My poem is what it is, and I will trust it, and release it into the world as intended. Its narrative frame is the series of plagues that struck Egypt, recorded in Exodus 7-12. Each time, Moses warned that there would be consequences for not letting the slaves go, and each time, Pharaoh refused. I’ll post my retelling of the story, and some more thoughts about the plagues, soon. It’s a difficult, heartbreaking part of the story of the Hebrew people’s road to freedom, and so important. But in the meantime, here is my meditation, here is what came to me, as the story filled my mind.
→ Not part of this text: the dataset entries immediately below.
-- ==== Sys2Proof/Tests/Slice0.lean ====
section
/-!
SUPPORT. Tests: ill-formed commands that the check refuses; for every statement with hypotheses, states and operands that
meet them, at boundary values of their ranges; and small checks of single commands against the spec's own figures.
-/
namespace Sys2Proof.Tests
set_option Elab.async false
open Sys2Proof Sys2Proof.Machine

/-! ### Helpers: small states built from reset -/

/-- The module READY, everything else as at reset. -/
def rdy : Mach := { State.reset.m with boot := { Boot.init with state := 3 } }

def on (m : Mach) : State := ⟨m, []⟩

/-- The module after a command, from a state with no other command waiting. -/
def after (c : Instr) (m : Mach) : Mach := match exec c (on m) with | .next t => t.m | _ => m

/-- A record with fields given as low bit and value. -/
def rc (fields : List (Nat × Nat)) : Rec := BitVec.ofNat 512 (fields.foldl (fun a e => a + 2 ^ e.1 * e.2) 0)

/-- A descriptor of ring 0 at index 0: opcode, FMT 1, KIND 0, and more fields. -/
def dsc (op : Nat) (fields : List (Nat × Nat)) (image : List Byte := []) : DescIn :=
  ⟨0, 0, rc ([(0, op), (8, 1)] ++ fields), .bytes image⟩

/-- Job 0 admitted with a key; ring 0 an ADMIN ring. -/
def adm : Mach := regSet (modJob rdy 0 fun j => { j with admitted := true }) (offRingCtl 0) (word 5)

/-- A number given by fields. -/
def num (fields : List (Nat × Nat)) : Nat := fields.foldl (fun a e => a + 2 ^ e.1 * e.2) 0

/-- `adm` with a host window and a lattice window of job 0 over everything, in both directions. -/
def win : Mach :=
  let m := regSet (regSet adm (offHwin 0 0) 7) (offHwin 0 0 + 8) (word (2 ^ 40))
  let m := regSet m (offLwin 0 0) (word (num [(0, 0x1F), (12, 0), (19, 127), (32, 0), (44, 4095)]))
  regSet (regSet m (offLwin 0 0 + 8) 0xFFFF) (offLwin 0 0 + 0x18) (word (2 ^ 40))

def sym0 : TickSym := ⟨8, 0, 0, 0, 0, 0, 1000, 100000, 0, 1, 0, 0, false, false, false⟩

/-- A stage-context entry of pipeline 3 on stage context 3 of facet 95. -/
def ent : MapSc := ⟨100, 0, 0, 0, 0, 0, 0, 3, false, 3, 95⟩

def mb0 : MbInfo := ⟨5, 7, 10, 0, 0, 1, 0, 3, 0, false⟩

/-- A running slot with the given units. -/
def slot (units : List WorkUnit) : SlotRun :=
  { tick := 0, startAt := 0, units := units, unitIdx := 0, recIdx := 0, resume := 0, recomp := false, inFlight := 0, sends := []
    finished := 0, away := 0, tokens := [], wait := .none, waves := [], actWait := false, slipped := false, fetched := false
    fetchFor := none, fetching := 0 }

/-- Stage context 3 of facet 95 runs a slot of job 0 with the given program. -/
def runs (prog : List Rec) (units : List WorkUnit) : Mach :=
  modSc win 95 3 fun x => { x with owner := some (0, ent), prog := prog, run := some (slot units) }

/-- Chord 1023 from facet 0 to facet 95 of this module, depth 4. -/
def chd : Chord :=
  { job := 0, e := ⟨4096, 0, 1, 4095, 4094, 0, 0, 1, false, 63, 0, 3, 95, 0, 0, 0, 0, 3, 1023⟩, txSeq := 1, sent := [(0, 5)], waiting := []
    waitFrom := none, waitRaised := false, waitAt := 0, reserved := false, paid := 0, rxSeq := 0, queue := [], taken := 0, closed := false, checked := false
    farKeep := none, asked := false }

/-- A prism command of one element: FP32 in and out. -/
def prec : Rec := rc [(0, 1), (14, 0), (18, 0), (30, 1), (40, 1), (60, 1), (80, 1), (112, 4), (132, 4), (172, 4), (290, 1024)]

/-- A ray command: NEG-like single-operand operation 0 on one row of 16 elements. -/
def yrec : Rec := rc [(0, 2), (8, 0), (31, 5), (60, 16), (40, 1), (120, 8), (160, 8), (252, 1024)]

/-- A launch of 8 strands, 10 steps, 1 wait, 4,096 bytes. -/
def lrec : Rec := rc [(0, 3), (16, 7), (32, 8), (96, 10), (120, 1), (136, 1), (152, 4096)]

def fwd : WorkUnit := ⟨0, mb0, none⟩

def grp (prog : List Word) : Group := ⟨0, 3, 0, lrec, prog, 8, 0, 0, none, 0, false, []⟩

/-- Strand 16,383 of group 0. -/
def str : Strand := ⟨16383, 0, 0, List.replicate 16 0, 0, 0, 0, 0, 0, .run⟩

/-- Facet 95 runs strand 16,383 at an instruction word. -/
def strands (w : Word) (a : Strand) : Mach :=
  modFacet (runs [lrec] [fwd]) 95 fun x => { x with groups := [grp [w]], strands := [a], nextGroup := 1 }

/-- An instruction word: opcode, SIZE, MOD and more fields. -/
def iw (op sz md : Nat) (fields : List (Nat × Nat) := []) : Word := word (num ([(56, op), (36, sz), (32, md)] ++ fields))

/-- The gather, setup and values of an update. -/
def setup0 : UpdSetup := ⟨true, false, false, 0, 0, 0, 0, [], [], [(95, 3, 100)]⟩
def vals0 : UpdValues := ⟨0, 0, 1, 0, 0, 0, 0, []⟩

/-- Job 0 trains on stage context 3 of facet 95: one layer of one unit, version 7 PUBLISHED, the automatic version 8 building. -/
def trn (prog : List Rec) : Mach :=
  let m := runs prog [⟨1, { mb0 with back := true }, none⟩]
  let m := modJob m 0 fun j => { j with maps := List.replicate 6 (some ⟨0, [ent], [], [], []⟩) }
  let m := modPipe m 0 3 fun x => { x with sched := some ⟨false, 0, 1, 0, [], 0⟩, setup := some setup0 }
  modSc m 95 3 fun x => { x with
    gradBase := some 100
    locus := { Locus.init with
      installed := true, nLayers := 1, layers := [⟨false, 1, 0, false⟩]
      entries := [{ VerEntry.init with state := 3, vtag := 7, pipe := 3, base := 10, size := 1, space := 1 },
        { VerEntry.init with state := 1, vtag := 8, pipe := 3, source := 2, srcTag := 7, base := 20, size := 1, space := 1 },
        VerEntry.init, VerEntry.init] } }

/-- A channel of job 0, pipeline 3, with this module and module 1. -/
def chn : Channel := { Channel.init with en := true, pipe := 3, members := [(0, 63, 0), (1, 4, 0)], layers := [⟨0, 0, 0, 0, 0, 0, 0⟩] }

/-! ### The check refuses every command that names a unit the module does not have, at the first number past its range -/

/-- Units past the end of their range. -/
theorem test_ill_formed_1 : ∀ c ∈ ([
    .registerWrite ⟨2, 0, 8, 0, none⟩, .w1cClear 14 0 0, .jobKey 16 0 0 0, .ringEnable 35 0, .ringDisable 35 0,
    .ringPort 35 0, .ringPort 0 2, .doorbellReadDone 2 none, .descriptorFetch 32 none, .heldCompletionWrite 32,
    .coalesceTimeout 34, .msixUnmask 2 0, .msixUnmask 0 64, .portDown 2, .endpointReset 2 .perst,
    .nop ⟨32, 0, 0, .error []⟩, .setField ⟨32, 0, 0, .error []⟩, .copy ⟨32, 0, 0, .error []⟩,
    .copyDone 32 0 (.error []), .mapLoad ⟨32, 0, 0, .error []⟩, .schedLoad ⟨32, 0, 0, .error []⟩,
    .mbAdmit ⟨32, 0, 0, .error []⟩, .verBuildAlloc ⟨32, 0, 0, .error []⟩, .verBuildSeal ⟨32, 0, 0, .error []⟩,
    .verBuildFree ⟨32, 0, 0, .error []⟩, .crcReadDone 104 0 0, .crcReadDone 0 4 0, .crcReadDone 0 0 4,
    .verPublish ⟨32, 0, 0, .error []⟩, .modelLoad ⟨32, 0, 0, .error []⟩, .modelLoadDone 32 0,
    .progLoad ⟨32, 0, 0, .error []⟩, .progLoadFree ⟨32, 0, 0, .error []⟩, .foldSetup ⟨32, 0, 0, .error []⟩,
    .updateSetup ⟨32, 0, 0, .error []⟩, .actPolicy ⟨32, 0, 0, .error []⟩, .snapTakeCut ⟨32, 0, 0, .error []⟩,
    .snapTakeArm ⟨32, 0, 0, .error []⟩, .snapTakeDisarm ⟨32, 0, 0, .error []⟩, .snapRestore ⟨32, 0, 0, .error []⟩] : List Instr), c.wf = false := by decide +kernel

/-- Units past the end of their range. -/
theorem test_ill_formed_2 : ∀ c ∈ ([
    .jobAdmit ⟨32, 0, 0, .error []⟩, .jobRelease ⟨32, 0, 0, .error []⟩, .switchIn ⟨32, 0, 0, .error []⟩,
    .yieldJob ⟨32, 0, 0, .error []⟩, .rolloutCfg ⟨32, 0, 0, .error []⟩,
    .tickSymbol 36 ⟨0, 0, 0, 0, 0, 0, 0, 0, 0, 0, 0, 0, false, false, false⟩, .sweepStateReport 36 false 0,
    .slotComplete 96 0, .slotComplete 0 4, .chordWrite 96 0 [] none, .waveDeadline 96 0 0, .waveDeadline 0 4 0,
    .waveDeadline 0 0 2, .credit 1024 0, .creditTimeout 1024, .chordCheck 1024 0 0 0 false,
    .chordLoss 1024 0 0 0, .mbLost 16 0 [], .mbLost 0 4 [], .rebalCopyDone 16 0, .rebalCopyDone 0 4,
    .verQuery 0 16 0 0 0, .verQuery 0 0 4 0 0, .verReply 0 16 0 0 false 0, .verReply 0 0 4 0 false 0,
    .verSwitch 16 0 0 0 false 0, .verSwitch 0 4 0 0 false 0, .verLastUnit 16 0 0 0, .verLastUnit 0 4 0 0,
    .verRetire 16 0 0 0, .verRetire 0 4 0 0, .load 37 0 [], .loadOrphan 36, .prismCommand 96 0,
    .prismCommand 0 4, .prismComplete 96 0, .prismComplete 0 4, .rayCommand 96 0, .rayCommand 0 4,
    .rayComplete 96] : List Instr), c.wf = false := by decide +kernel

/-- Units past the end of their range. -/
theorem test_ill_formed_3 : ∀ c ∈ ([
    .strandLaunch 96 0, .strandLaunch 0 4, .strandStart 96 0, .groupEnd 96 0, .strandNop 96 0,
    .strandNop 0 16384, .halt 96 0, .halt 0 16384, .strandIntegerOp 96 0, .strandIntegerOp 0 16384,
    .strandFloatOp 96 0, .strandFloatOp 0 16384, .fcvt 96 0, .fcvt 0 16384, .fcmp 96 0, .fcmp 0 16384,
    .strandBranch 96 0, .strandBranch 0 16384, .ldl 96 0, .ldl 0 16384, .stl 96 0, .stl 0 16384, .get 96 0,
    .get 0 16384, .put 96 0, .put 0 16384, .getb 96 0, .getb 0 16384, .putb 96 0, .putb 0 16384, .atom 96 0,
    .atom 0 16384, .red 96 0, .red 0 16384, .tadd 96 0, .tadd 0 16384, .tread 96 0, .tread 0 16384, .twait 96 0,
    .twait 0 16384] : List Instr), c.wf = false := by decide +kernel

/-- Units past the end of their range. -/
theorem test_ill_formed_4 : ∀ c ∈ ([
    .bar 96 0, .bar 0 16384, .fence 96 0, .fence 0 16384, .tallyWait 96 0, .tallyWait 0 4, .tallyAdd 96 0,
    .tallyAdd 0 4, .remoteCopy 96 0, .remoteCopy 0 4, .barrierArrive 96 0, .barrierArrive 0 4, .fenceRecord 96 0,
    .fenceRecord 0 4, .tallyTimeout 96 false 0, .gradAcc 96 0, .gradAcc 0 4, .gradAccComplete 96,
    .foldSeg 0 32 0 0 0 0 [], .foldLayerDone 32, .foldStall 32, .foldCheck 36 0 ⟨0, 0, 0, 0, false, 0⟩,
    .foldCheck 0 32 ⟨0, 0, 0, 0, false, 0⟩, .foldTotals 0 16 0 0 0 0 0, .foldTotals 0 0 4 0 0 0 0,
    .updReport 0 16 0 0 0 0, .updReport 0 0 4 0 0 0, .stepVerdict 16 0, .stepVerdict 0 4,
    .updValues 16 0 ⟨0, 0, 0, 0, 0, 0, 0, []⟩, .updValues 0 4 ⟨0, 0, 0, 0, 0, 0, 0, []⟩, .updateStart 96 0,
    .updateStart 0 4, .updateComplete 96 0, .updateComplete 0 4, .steer 16 0 0 0, .steer 0 4 0 0,
    .actPrefetchDone 96 0 0 (.error []), .actPrefetchDone 0 4 0 (.error []), .actWriteoutDone 96 0 0 false] : List Instr), c.wf = false := by decide +kernel

/-- Units past the end of their range. -/
theorem test_ill_formed_5 : ∀ c ∈ ([
    .actWriteoutDone 0 4 0 false, .snapCheck 4096 0 0, .snapCheck 0 16 0, .snapPolicyDecision 16, .snapCut 16 0,
    .shard 4096 0 0 0 0 false [], .shard 0 16 0 0 0 false [], .shardAck 4096 0 0 0 false,
    .shardAck 0 16 0 0 false, .snapDone 4096 0 0, .snapDone 0 16 0, .snapCommit 4096 0 0 false 0 [],
    .snapCommit 0 16 0 false 0 [], .snapRingTimeout 16, .snapGens 4096 0 [], .snapGens 0 16 [],
    .snapChoice 16 0 false, .snapManifests 4096 0 false [], .snapManifests 0 16 false [],
    .snapRestored 16 0 [] [], .facetFail 96, .shiftCopyDone 8,
    .heartbeat 36 ⟨[], 0, 0, 0, false, false, false⟩, .linkFrame 36 ⟨0, false, true, 0, [], 0, []⟩,
    .linkReplayTimeout 36, .linkDown 36, .linkFlush 36, .linkTrainRetry 36 none 0, .linkUp 36 0 0 none,
    .linkHello 36 0 0 0 0 0 0, .retrainAll 36, .retrainLane 36 0, .retrainLane 0 8, .clrCnt 36, .clrRetired 36,
    .laneFecThreshold 36 0 0, .laneFecThreshold 0 8 0, .laneRetrainDone 36 0 false, .laneRetrainDone 0 8 false,
    .laneLockLoss 36 0] : List Instr), c.wf = false := by decide +kernel

/-- Units past the end of their range. -/
theorem test_ill_formed_6 : ∀ c ∈ ([
    .laneLockLoss 0 8, .opticsRemoved 36, .opticsInserted 36, .retire 128 0, .retire 0 16, .memRetired 96 [],
    .memRekeyed 96, .imbalance 104 0 0 false, .imbalance 0 16 0 false, .scrubPass 104 [] [],
    .scrubPass 0 [(2, 0)] [], .scrubPass 0 [] [(2, 0)], .periodicRetrain 104 0 false,
    .periodicRetrain 0 16 false, .holdoffExpiry 64, .focRaise 16 0 0 0, .focClaim 16, .focComplete 16 0,
    .focStackRst 16, .lineAsserted 12, .lineDeasserted 12, .standbyLineLatch 12 false, .ctrCoreReset 16,
    .dvfsRampEnd 104, .pwrCap 6 0, .droopEpisode 104, .failFacet 128, .wireTest 104, .ucode 104, .flashProg 2,
    .fwCommit 2, .hbmRetrain 104 0, .hbmRetrain 0 16, .spillFillDone 96, .rotationHandover 16, .debtHoldEnd 16,
    .waveMiss 16 0 0 0, .waveMiss 0 4 0 0, .waveMiss 0 0 255 0, .decodeStepComplete 16 0 0] : List Instr), c.wf = false := by decide +kernel

/-- Units past the end of their range. -/
theorem test_ill_formed_7 : ∀ c ∈ ([
    .decodeStepComplete 0 4 0, .decodeStepComplete 0 0 255, .failingWire 104 0 0 0 false false,
    .failingWire 0 7 0 0 false false, .snapStreamRead 16 none, .decodePosition 16 0 0 0, .decodePosition 0 4 0 0,
    .decodePosition 0 0 255 0] : List Instr), c.wf = false := by decide +kernel

/-! ### and takes the last unit of every range -/

/-- The last unit of each range. -/
theorem test_well_formed_last_1 : ∀ c ∈ ([
    .registerWrite ⟨1, 0, 8, 0, none⟩, .w1cClear 13 0 0, .jobKey 15 0 0 0, .ringEnable 34 0, .ringDisable 34 0,
    .ringPort 34 1, .doorbellReadDone 1 none, .descriptorFetch 31 none, .heldCompletionWrite 31,
    .coalesceTimeout 33, .msixUnmask 1 63, .portDown 1, .endpointReset 1 .perst, .nop ⟨31, 0, 0, .error []⟩,
    .setField ⟨31, 0, 0, .error []⟩, .copy ⟨31, 0, 0, .error []⟩, .copyDone 31 0 (.error []),
    .mapLoad ⟨31, 0, 0, .error []⟩, .schedLoad ⟨31, 0, 0, .error []⟩, .mbAdmit ⟨31, 0, 0, .error []⟩,
    .verBuildAlloc ⟨31, 0, 0, .error []⟩, .verBuildSeal ⟨31, 0, 0, .error []⟩, .verBuildFree ⟨31, 0, 0, .error []⟩,
    .crcReadDone 103 3 3, .verPublish ⟨31, 0, 0, .error []⟩, .modelLoad ⟨31, 0, 0, .error []⟩, .modelLoadDone 31 0,
    .progLoad ⟨31, 0, 0, .error []⟩, .progLoadFree ⟨31, 0, 0, .error []⟩, .foldSetup ⟨31, 0, 0, .error []⟩,
    .updateSetup ⟨31, 0, 0, .error []⟩, .actPolicy ⟨31, 0, 0, .error []⟩, .snapTakeCut ⟨31, 0, 0, .error []⟩,
    .snapTakeArm ⟨31, 0, 0, .error []⟩, .snapTakeDisarm ⟨31, 0, 0, .error []⟩, .snapRestore ⟨31, 0, 0, .error []⟩,
    .jobAdmit ⟨31, 0, 0, .error []⟩, .jobRelease ⟨31, 0, 0, .error []⟩, .switchIn ⟨31, 0, 0, .error []⟩,
    .yieldJob ⟨31, 0, 0, .error []⟩] : List Instr), c.wf = true := by decide +kernel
Stone Heart/Let Go Exodus poems 10
You will not let them go, you will not unclasp your hand, your heart hardens even as the people suffer, and so troubles run together, clattering across the exhausted land, the exhausted people – Nile turned to blood, undrinkable, frogs and gnats, sickness and storms, locusts and darkness,
Each thing connected, all interdependent. The river dies, and its death ripples outward, and still your heart is hard, and still you will not let go as the frogs hop from poisoned mud, and gnats rise in swarms, and all brings death and disease,
You are asked, again, and again, to let them go, unclasp that grasping hand, release the slaves who work this land, as the land itself cries out, exhausted from the taking, and taking, and not letting go
barren under a hard human heart, groaning under the bent human backs, as you take life and strength from mud and field and hand.
Step aside, Pharaoh, from your endless taking. Instead, let go, release, free, unbind all this wealth that seems so necessary to you now.
Open your hands, do not trust in your grasping, as Moses stands again, and stretches out his hand again over the weary land. Soften your heart. Let them go. They were never yours to hold.